*** Opening of TASK DATA ***

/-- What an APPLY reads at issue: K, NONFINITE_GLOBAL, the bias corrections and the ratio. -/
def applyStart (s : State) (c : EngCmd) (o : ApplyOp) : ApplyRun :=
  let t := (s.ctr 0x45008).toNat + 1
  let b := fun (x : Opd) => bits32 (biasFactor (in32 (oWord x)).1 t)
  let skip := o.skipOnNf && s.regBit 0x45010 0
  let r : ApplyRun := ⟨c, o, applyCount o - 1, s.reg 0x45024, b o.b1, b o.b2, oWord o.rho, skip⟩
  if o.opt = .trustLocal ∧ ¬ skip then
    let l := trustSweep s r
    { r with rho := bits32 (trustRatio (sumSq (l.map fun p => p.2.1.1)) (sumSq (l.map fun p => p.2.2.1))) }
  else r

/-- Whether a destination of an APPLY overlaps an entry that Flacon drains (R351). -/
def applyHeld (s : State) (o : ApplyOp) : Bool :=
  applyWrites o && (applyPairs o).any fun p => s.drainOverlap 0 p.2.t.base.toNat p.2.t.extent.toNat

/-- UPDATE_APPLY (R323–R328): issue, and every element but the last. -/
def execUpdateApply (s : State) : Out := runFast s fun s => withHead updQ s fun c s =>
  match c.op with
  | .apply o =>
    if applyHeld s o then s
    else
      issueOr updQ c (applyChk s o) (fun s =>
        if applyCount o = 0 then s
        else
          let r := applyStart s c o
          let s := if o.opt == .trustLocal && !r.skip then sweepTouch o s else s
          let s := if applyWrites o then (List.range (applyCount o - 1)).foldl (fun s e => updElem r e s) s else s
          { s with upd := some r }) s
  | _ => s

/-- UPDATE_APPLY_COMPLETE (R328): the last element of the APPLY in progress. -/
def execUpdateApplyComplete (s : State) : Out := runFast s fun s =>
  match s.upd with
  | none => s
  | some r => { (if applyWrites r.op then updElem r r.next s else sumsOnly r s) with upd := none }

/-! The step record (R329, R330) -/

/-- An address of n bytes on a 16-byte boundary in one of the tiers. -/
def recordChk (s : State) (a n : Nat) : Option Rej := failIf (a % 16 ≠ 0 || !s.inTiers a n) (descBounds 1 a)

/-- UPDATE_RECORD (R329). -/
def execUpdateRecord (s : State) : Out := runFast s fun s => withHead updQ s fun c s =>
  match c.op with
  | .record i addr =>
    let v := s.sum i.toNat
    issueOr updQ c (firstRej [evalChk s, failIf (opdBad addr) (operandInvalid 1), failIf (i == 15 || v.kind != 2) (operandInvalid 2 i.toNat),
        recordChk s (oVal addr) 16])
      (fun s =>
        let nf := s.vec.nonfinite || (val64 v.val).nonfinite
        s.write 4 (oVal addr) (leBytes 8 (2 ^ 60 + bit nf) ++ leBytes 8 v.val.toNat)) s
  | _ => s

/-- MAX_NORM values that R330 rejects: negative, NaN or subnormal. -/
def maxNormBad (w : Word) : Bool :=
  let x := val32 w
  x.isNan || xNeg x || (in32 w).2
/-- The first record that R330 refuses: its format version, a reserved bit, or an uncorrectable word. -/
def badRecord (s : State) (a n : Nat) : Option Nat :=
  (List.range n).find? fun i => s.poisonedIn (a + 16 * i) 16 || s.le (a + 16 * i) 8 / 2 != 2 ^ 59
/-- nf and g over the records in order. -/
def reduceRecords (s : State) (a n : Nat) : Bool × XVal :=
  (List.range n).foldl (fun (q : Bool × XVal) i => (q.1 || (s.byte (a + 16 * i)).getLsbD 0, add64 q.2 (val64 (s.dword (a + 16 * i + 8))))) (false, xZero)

*** Close of TASK DATA ***
*** Opening of TASK DATA ***

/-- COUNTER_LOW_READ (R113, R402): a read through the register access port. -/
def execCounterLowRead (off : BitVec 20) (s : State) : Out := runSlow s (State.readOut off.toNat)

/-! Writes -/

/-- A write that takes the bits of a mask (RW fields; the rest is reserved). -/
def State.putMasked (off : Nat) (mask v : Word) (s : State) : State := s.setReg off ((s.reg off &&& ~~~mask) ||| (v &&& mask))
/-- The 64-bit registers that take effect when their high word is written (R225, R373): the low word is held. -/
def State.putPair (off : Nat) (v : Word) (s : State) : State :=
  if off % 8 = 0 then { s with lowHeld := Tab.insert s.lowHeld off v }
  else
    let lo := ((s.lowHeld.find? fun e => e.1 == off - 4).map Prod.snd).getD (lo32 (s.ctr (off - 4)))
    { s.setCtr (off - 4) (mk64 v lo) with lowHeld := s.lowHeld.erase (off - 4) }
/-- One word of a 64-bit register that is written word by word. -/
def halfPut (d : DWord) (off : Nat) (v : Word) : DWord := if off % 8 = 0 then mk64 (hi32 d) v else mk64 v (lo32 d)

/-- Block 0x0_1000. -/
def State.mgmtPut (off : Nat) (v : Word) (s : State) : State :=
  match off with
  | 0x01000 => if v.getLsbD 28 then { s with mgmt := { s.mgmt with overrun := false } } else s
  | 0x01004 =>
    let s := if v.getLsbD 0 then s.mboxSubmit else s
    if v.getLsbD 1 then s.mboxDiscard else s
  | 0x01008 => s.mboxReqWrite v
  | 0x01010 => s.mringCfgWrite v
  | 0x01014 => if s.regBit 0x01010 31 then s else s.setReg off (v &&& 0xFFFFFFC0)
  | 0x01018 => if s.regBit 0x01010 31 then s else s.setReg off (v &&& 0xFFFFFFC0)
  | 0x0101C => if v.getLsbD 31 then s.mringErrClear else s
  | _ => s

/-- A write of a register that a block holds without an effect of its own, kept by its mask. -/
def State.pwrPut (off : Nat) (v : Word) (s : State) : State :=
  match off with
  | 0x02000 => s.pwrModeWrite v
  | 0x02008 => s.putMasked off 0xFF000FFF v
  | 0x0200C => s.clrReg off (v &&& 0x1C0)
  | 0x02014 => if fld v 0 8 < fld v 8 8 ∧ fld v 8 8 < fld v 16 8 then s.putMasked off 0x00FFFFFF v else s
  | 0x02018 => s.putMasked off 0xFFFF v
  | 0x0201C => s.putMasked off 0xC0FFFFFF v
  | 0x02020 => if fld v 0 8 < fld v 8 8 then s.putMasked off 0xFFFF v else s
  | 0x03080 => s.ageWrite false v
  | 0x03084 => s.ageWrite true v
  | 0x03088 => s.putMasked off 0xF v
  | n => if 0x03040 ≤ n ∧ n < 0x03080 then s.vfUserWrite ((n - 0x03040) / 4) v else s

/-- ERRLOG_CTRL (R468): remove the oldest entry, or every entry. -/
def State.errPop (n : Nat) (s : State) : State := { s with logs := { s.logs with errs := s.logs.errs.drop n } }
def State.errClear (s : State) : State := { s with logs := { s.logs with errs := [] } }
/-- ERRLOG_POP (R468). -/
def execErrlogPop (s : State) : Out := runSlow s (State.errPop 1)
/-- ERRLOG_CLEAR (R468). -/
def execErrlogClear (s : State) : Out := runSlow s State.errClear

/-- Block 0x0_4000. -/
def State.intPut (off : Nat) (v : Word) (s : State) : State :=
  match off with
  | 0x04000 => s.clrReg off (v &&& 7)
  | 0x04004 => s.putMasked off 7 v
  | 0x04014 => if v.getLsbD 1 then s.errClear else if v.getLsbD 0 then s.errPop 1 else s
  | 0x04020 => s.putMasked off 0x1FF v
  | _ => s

*** Close of TASK DATA ***

REQUIRED WORK: In the entries above, please find the line with "the ratio. -/" and the line with "let skip := o.skipOnNf", then write out exactly those two lines and every line between them, and nothing more.

THE COMPLETED TASK:
/-- What an APPLY reads at issue: K, NONFINITE_GLOBAL, the bias corrections and the ratio. -/
def applyStart (s : State) (c : EngCmd) (o : ApplyOp) : ApplyRun :=
  let t := (s.ctr 0x45008).toNat + 1
  let b := fun (x : Opd) => bits32 (biasFactor (in32 (oWord x)).1 t)
  let skip := o.skipOnNf && s.regBit 0x45010 0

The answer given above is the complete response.